Бедлам в огне - Николсон Джефф. Страница 14
– Значит, Черити не опасна?
– Нет. Ни один из наших пациентов не опасен, хотя кое-кто способен немножко напугать.
– Это не сексуальные маньяки-убийцы и они не гоняются с топором за своими жертвами?
– Они просто люди, – ответила Алисия неожиданно серьезно. – Об этом нельзя забывать. В прежние времена сумасшедший дом называли музеем безумия. Мы предпочитаем воспринимать клинику Линсейда как художественную галерею или оперный театр.
– И как вы их лечите?
– Как можем. Используем различные методики, иногда традиционные, иногда экспериментальные; проводим комплексное лечение, которое с гордостью называем методом Линсейда. Вы все поймете, если согласитесь работать с нами.
– А что буду делать я?
– Помогать больным использовать язык в качестве защиты от безумия.
– Повторите еще раз.
– Под вашим руководством они будут писать, вот и все.
Это прозвучало до опасного просто.
– Я знаю, о чем вы думаете, – сказала Алисия. – Вас тревожит ответственность. Это хорошо. Но не волнуйтесь. Мы ведь не требуем, чтобы вы лечили, да мы и не верим в лечение, в общепринятом смысле этого слова. Ваша задача не столь сложна. И у вас будет достаточно времени для работы над своей книгой. Нам не нужны ваше тело или ваша душа. Извините, что я позволила себе некоторую вольность. И простите, что сказала доктору Линсейду, будто вы уже согласились. Но мне хочется считать свою выходку всплеском творческого воображения. Если очень-очень верить во что-то, оно станет возможным.

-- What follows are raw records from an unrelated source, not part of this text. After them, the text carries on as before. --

-- ==== Sys2Proof/Machine/Ops.lean ====
section
/-!
DEFINITION. The shared operations: the environment's move (R33), the stream primitives (R35 to R38), the timing point
(R139), the response (R60), error entry (R117), commit (R76) and reset of a live instance (R127, R128).
-/

namespace Sys2Proof.Machine

/-! ## The environment -/

/-- The environment appends bytes to the tail of RXQ (R33). -/
def receive (bs : List Byte) (s : State) : State := { s with rxq := s.rxq ++ bs }

/-- The environment's move before an access of RX: the next list of the schedule is appended (R33, R42, log 2). -/
def envMove (s : State) : State :=
  match s.arrivals with
  | [] => s
  | bs :: rest => { receive bs s with arrivals := rest }

/-! ## The stream primitives -/

/-- The answer of a single-byte pull (R11, R35). -/
inductive RxEvent where
  /-- A byte. -/
  | byte (b : Byte)
  /-- RXQ was empty. -/
  | noData
  deriving DecidableEq, Repr

/-- How an event is kept as lookback: NoData is stored as None (R19, R67). -/
def RxEvent.lookback : RxEvent → Option Byte
  | .byte b => some b
  | .noData => none

/-- `MemRead(RX, 1)`: the event (R35). -/
def pullEvent (s : State) : RxEvent :=
  match s.rxq with
  | [] => .noData
  | b :: _ => .byte b

/-- `MemRead(RX, 1)`: what it leaves (R35). -/
def pullRest (s : State) : State := { s with rxq := s.rxq.drop 1 }

/-- `MemRead(RX, n)`: the bytes (R36). -/
def blockBytes (n : Nat) (s : State) : List Byte := s.rxq.take n

/-- `MemRead(RX, n)`: what it leaves (R36). -/
def blockRest (n : Nat) (s : State) : State := { s with rxq := s.rxq.drop n }

/-- `MemWrite(TX, 7, f)` (R37): every byte is accepted. -/
def memWrite (f : CommandFrame) (s : State) : State := { s with txlog := s.txlog ++ f.toList }

/-- `RxDrain()` (R38). -/
def rxDrain (s : State) : State := { s with rxq := [] }

/-- `Delay(T)` (R139): no effect on any state, whatever the interval. -/
def delay (_interval : Nat) (s : State) : State := s

/-! ## Sending (R81, R83) -/

/-- `build_command` (R81). -/
def buildCommand (command : Byte) (payload : Word16) : CommandFrame :=
  commandBytes command payload (commandChecksum command payload)

/-- `send(f)` (R83). -/
def send (f : CommandFrame) (s : State) : State := delay s.params.tCmdSettle (memWrite f s)

/-! ## Ending an operation -/

/-- A host operation ends with its response (R60). -/
def respond (r : Response) (s : State) : State := { s with response := some r }

/-- Error entry, `raise` (R117): CV <- 0, PHASE <- IDLE, the error response, and nothing else. There is no return operation
beside it: the block is idle at once and the host retries (R118). -/
def raise (cause : ErrorCause) (s : State) : State :=
  respond (.error cause) { s with reading := none, phase := .idle }

/-- Commit (R76): all fourteen registers and CV together, PHASE <- IDLE, the same values in the response. -/
def commit (r : Reading) (s : State) : State :=
  respond (.okReading r) { s with reading := some r, phase := .idle }

/-- A refused host operation word: the response and no other state (R97, R98, R106). -/
def illegalOp (s : State) : State := respond .illegalOp s

/-! ## The shapes of a sending operation (R59) -/

/-- Send one frame and answer OK (R85 to R88). -/
def sendAnswer (command : Byte) (payload : Word16) (s : State) : State :=
  respond .ok (send (buildCommand command payload) s)

/-- Send one frame, drain what is buffered after the settle delay, and answer OK (R84). -/
def sendDrainAnswer (command : Byte) (payload : Word16) (s : State) : State :=
  respond .ok (rxDrain (envMove (send (buildCommand command payload) s)))

/-! ## Reset of a live instance -/

/-- Reset (R27, R127, R128): an operation in progress is abandoned with no response, MODE takes INIT_MODE, RXQ stays. The
instance's parameters, the environment and the pending inputs are outside the block and stay (log 11). -/
def resetBlock (s : State) : State :=
  { State.resetWith s.params s.rxq s.arrivals with inputs := s.inputs }

/-! ## Numeric codes of a response (R107) -/

/-- The `kind` code, 2 bits (R107). -/
def kindCode : Response → BitVec 2
  | .ok => 0
  | .okFrame _ => 0
  | .okReading _ => 0
  | .present _ => 0
  | .absent => 0
  | .error cause =>
    match cause.kind with
    | .communicationError => 1
    | .dataIntegrityError => 2
  | .illegalOp => 3

/-- The `cause` code, 3 bits (R107). -/
def causeCode : Response → BitVec 3
  | .ok => 0
  | .okFrame _ => 0
  | .okReading _ => 0
  | .present _ => 0
  | .absent => 0
  | .error .noStart => 1
  | .error (.shortFrame _) => 2
  | .error (.checksumMismatch _ _) => 3
  | .error .zeroPayload => 4
  | .error (.sensorError _) => 5
  | .illegalOp => 0

end Sys2Proof.Machine
end

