/-- Every instruction completes, with one of the effects. -/
theorem exec_effect (i : Instr) (s : State) : ∃ t, exec i s = .next t ∧ Effect s i t := by
  cases i with
  | buildCommand cmd payload => exact ⟨_, rfl, .answers (by simp) trivial⟩
  | setPassive => exact ⟨_, rfl, .sendsAndDrains (.inl (by simp)) (by decide) (.inl rfl)⟩
  | setActive => exact ⟨_, rfl, .sends (.inl (by simp)) (by decide)⟩
  | sleep => exact ⟨_, rfl, .sends (.inl (by simp)) (by decide)⟩
  | wake => exact ⟨_, rfl, .sends (.inl (by simp)) (by decide)⟩
  | requestRead => exact ⟨_, rfl, .sends (.inl (by simp)) (by decide)⟩
  | readFrame => exact ⟨_, rfl, .reads (by simp) (.inl rfl)⟩
  | getReading => exact execGetReading_effect s
  | getField idx => exact execGetField_effect idx s
  | frameCommand command payload checksum => exact execFrameCommand_effect command payload checksum s
  | frameSetPassive => exact ⟨_, rfl, .sendsAndDrains (.inl (by simp)) (by decide) (.inr rfl)⟩
  | frameSetActive => exact ⟨_, rfl, .sends (.inl (by simp)) (by decide)⟩
  | frameRequestRead => exact ⟨_, rfl, .sends (.inl (by simp)) (by decide)⟩
  | frameSleep => exact ⟨_, rfl, .sends (.inl (by simp)) (by decide)⟩
  | frameWake => exact ⟨_, rfl, .sends (.inl (by simp)) (by decide)⟩
  | frameData length fields checksumHi checksumLo => exact ⟨_, rfl, .received (by simp) rfl⟩

theorem Effect.of_exec {i : Instr} {s t : State} (h : exec i s = .next t) : Effect s i t := by
  obtain ⟨u, hu, he⟩ := exec_effect i s
  rw [hu] at h
  cases h
  exact he

/-- No instruction writes MODE, the parameters or the pending inputs (R17, R18). -/
theorem Effect.mode_params_inputs {i : Instr} {s t : State} (h : Effect s i t) :
    t.mode = s.mode ∧ t.params = s.params ∧ t.inputs = s.inputs := by
  cases h with
  | answers => simp
  | sends => simp
  | sendsAndDrains => simp
  | reads =>
    obtain ⟨hmode, hparams, -, hinputs, -⟩ := readFrame_frame s
    exact ⟨hmode, hparams, hinputs⟩
  | @sendsAndReads f =>
    obtain ⟨hmode, hparams, -, hinputs, -⟩ := readFrame_frame (send f s)
    exact ⟨hmode, hparams, hinputs⟩
  | received => simp

/-- Only the two reads write the Reading and the state of a read (R26). -/
theorem Effect.reading_scan_eq {i : Instr} {s t : State} (h : Effect s i t) (hr : i ≠ .readFrame)
    (hg : i ≠ .getReading) :
    t.reading = s.reading ∧ t.lb = s.lb ∧ t.iter = s.iter ∧ t.frame = s.frame ∧ t.phase = s.phase := by
  cases h with
  | answers => simp
  | sends => simp
  | sendsAndDrains => simp
  | reads _ hi => exact absurd hi (by simp [hr, hg])
  | sendsAndReads _ _ hi => exact absurd hi hg
  | received => simp

/-- Only the reads, the drain and the environment write RXQ, and with it the schedule (R26). -/
theorem Effect.rxq_arrivals_eq {i : Instr} {s t : State} (h : Effect s i t) (hd : i.format ≠ .data32)
    (hr : i ≠ .readFrame) (hg : i ≠ .getReading) (hp : i ≠ .setPassive) (hf : i ≠ .frameSetPassive) :
    t.rxq = s.rxq ∧ t.arrivals = s.arrivals := by
  cases h with
  | answers => simp
  | sends => simp
  | sendsAndDrains _ _ hi => exact absurd hi (by simp [hp, hf])
  | reads _ hi => exact absurd hi (by simp [hr, hg])
  | sendsAndReads _ _ hi => exact absurd hi hg
  | received _ hi => exact absurd hi hd

/-- Settles O51: each clause is a fact about the instruction's effect. -/
theorem instructionsLeaveTheRestAlone : Obligations.InstructionsLeaveTheRestAlone := by
  intro i s
  obtain ⟨t, ht, he⟩ := exec_effect i s
  obtain ⟨hmode, hparams, hinputs⟩ := he.mode_params_inputs
  exact ⟨t, ht, hmode, hparams, hinputs, he.reading_scan_eq, he.rxq_arrivals_eq⟩

/-- Settles O50: the effects that send one of the five frames are those of the instructions that transmit. -/
theorem transmitLogOnlyGrows : Obligations.TransmitLogOnlyGrows := by
  intro i s t h
  cases Effect.of_exec h with
  | answers hquiet => exact ⟨fun hsend => absurd hsend hquiet, fun _ => rfl⟩
  | sends hsend hf => exact ⟨fun _ => ⟨_, hf, rfl⟩, fun hquiet => absurd hsend hquiet⟩
  | sendsAndDrains hsend hf => exact ⟨fun _ => ⟨_, hf, by simp⟩, fun hquiet => absurd hsend hquiet⟩
  | reads hquiet =>
    obtain ⟨-, -, htx, -⟩ := readFrame_frame s
    exact ⟨fun hsend => absurd hsend hquiet, fun _ => htx⟩
  | @sendsAndReads f hsend hf =>
    obtain ⟨-, -, htx, -⟩ := readFrame_frame (send f s)
    exact ⟨fun _ => ⟨f, hf, htx⟩, fun hquiet => absurd hsend hquiet⟩
  | received hquiet => exact ⟨fun hsend => absurd hsend hquiet, fun _ => rfl⟩

/-! ## What a step can do (R33, R42, R127) -/

/-- A step lets the environment move, or takes one input: a reset, bytes, an item that names no operation, or an
instruction. -/
theorem step_cases {s t : State} (h : step s = .next t) :
    (s.inputs = [] ∧ t = envMove s) ∨
    (∃ rest, s.inputs = .reset :: rest ∧ t = resetBlock { s with inputs := rest }) ∨
    ∃ rest, (∃ bs, t = receive bs { s with inputs := rest }) ∨ t = respond .illegalOp { s with inputs := rest } ∨
      ∃ i, Effect { s with inputs := rest } i t := by
  unfold step at h
  split at h
  next hin => exact .inl ⟨hin, (Host.Outcome.next.inj h).symm⟩
  next rest hin => exact .inr (.inl ⟨rest, hin, (Host.Outcome.next.inj h).symm⟩)
  next b rest hin => exact .inr (.inr ⟨rest, .inl ⟨[b], (Host.Outcome.next.inj h).symm⟩⟩)
  next item rest hin =>
    refine .inr (.inr ⟨rest, ?_⟩)
    split at h
    · exact .inr (.inr ⟨_, .of_exec h⟩)
    · cases item with
      | hostWord w => exact .inr (.inl (Host.Outcome.next.inj h).symm)
      | commandFrame f => exact .inr (.inl (Host.Outcome.next.inj h).symm)
      | dataFrame f => exact .inl ⟨f.toList, (Host.Outcome.next.inj h).symm⟩

/-- Settles O52: among the moves of a step reset alone writes MODE, and none the parameters. -/
theorem modeIsFixedBetweenResets : Obligations.ModeIsFixedBetweenResets := by
  intro s t h
  obtain ⟨-, rfl⟩ | ⟨rest, hin, rfl⟩ | ⟨rest, ⟨bs, rfl⟩ | rfl | ⟨i, he⟩⟩ := step_cases h
  · simp
  · exact ⟨rfl, fun hno => absurd hin (hno rest)⟩
  · simp
  · simp
  · obtain ⟨hmode, hparams, -⟩ := he.mode_params_inputs
    exact ⟨hparams, fun _ => hmode⟩

/-! ## Reset (R27, R127) -/

/-- Settles O8: the frame is the one the model gives F at reset. -/
theorem resetOfALiveInstance : Obligations.ResetOfALiveInstance := by
  intro s rest hin
  refine ⟨State.frameAtReset, ?_⟩
  simp only [step, hin]
  rfl

/-- Settles O9: each is the value `State.resetWith` writes. -/
theorem resetStateHoldsTheResetValues : Obligations.ResetStateHoldsTheResetValues :=
  ⟨⟨rfl, rfl, rfl, rfl, rfl, rfl⟩, fun _ _ _ => ⟨rfl, rfl, rfl, rfl, rfl, rfl, rfl⟩⟩

/-! ## The invariant (R16, R17, R20, R22, R37, R46, R76, R78)

Each move keeps it. -/

theorem TxFramed.nil : TxFramed [] := ⟨[], by simp, rfl⟩

/-- A new machine meets the invariant: the Reading is absent and nothing has been sent. -/
theorem inv_resetWith (p : Params) (q : List Byte) (a : List (List Byte)) : Inv (State.resetWith p q a) where
  phase_idle := rfl
  mode_init := rfl
  iter_bound := Nat.zero_le _
  reading_good _ h := nomatch h
  tx_framed := .nil
  response_agrees := trivial

/-- Settles O10: `State.reset` is one of the states that `State.resetWith` gives. -/
theorem resetStateMeetsTheInvariant : Obligations.ResetStateMeetsTheInvariant :=
  ⟨inv_resetWith _ _ _, inv_resetWith⟩

/-- The host's pending inputs take no part in the invariant. -/
theorem Inv.withInputs {s : State} (h : Inv s) (l : List Input) : Inv { s with inputs := l } := { h with }

theorem Inv.receive {s : State} (h : Inv s) (bs : List Byte) : Inv (receive bs s) := { h with }

theorem Inv.rxDrain {s : State} (h : Inv s) : Inv (rxDrain s) := { h with }

theorem Inv.envMove {s : State} (h : Inv s) : Inv (envMove s) := by
  rw [envMove_eq]
  exact { h with }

Я не вполне понимал, почему Алисии так хотелось, чтобы Грегори Коллинз преподавал в клинике литературную композицию. Ну да, его книгу, одновременно невыразительную и сенсационную, можно было при желании назвать книгой о безумии – в туманном смысле этого слова, – но вряд ли в этом крылась причина. Более подозрительный человек наверняка усомнился бы в искренности Алисии, а более самонадеянный решил бы, что ей хватило одного взгляда на фотографию автора “Воскового человека”, чтобы страстно влюбиться. Но не будучи излишне подозрительным или чересчур самонадеянным, я испытывал только смущение.
К тому же, сидя на раскладном диване и чувствуя, как пальцы Алисии выводят затейливые узоры на моей шее, я не желал копаться в ее мотивах, скорее мне следовало усомниться в своих собственных. Я даже размечтался: а что, если еще некоторое время не раскрывать обман? Мне доставало глупости считать, будто я смогу обучать литературной композиции кучку безумцев. Интересно, насколько это сложно?
Было ли то чрезмерное самомнение? Не думаю. Тот, кто не умеет ничего делать, – учит; а я точно знал, что писать я не умею, – более того, не хочу. Тем не менее три года я изучал литературу в университете, любил хороший стиль, умел его распознавать, а если стиль у писателя был так себе, я зачастую представлял, как его улучшить. В те времена, в семидесятые годы, многие учебные заведения с распростертыми объятиями приняли бы выпускника, владеющего оксбриджским английским, и разрешили бы ему преподавать практически все, что он захочет; а если бы я поступил в аспирантуру, то наверняка бы курировал кембриджских младшекурсников. В общем, у меня не было сомнений, что я справлюсь с обучением психов. Да и работа, по всей видимости, заключалась не в том, чтобы превратить больных в настоящих писателей. Вряд ли от меня требуется обучить их писать хорошие книги. Я просто стану побуждать их к писательству, а врачи, все эти Алисии и Линсейды, займутся остальным. И до тех пор пока я буду справляться с работой, какое имеет значение, что я фальшивый Грегори Коллинз? Что значит имя?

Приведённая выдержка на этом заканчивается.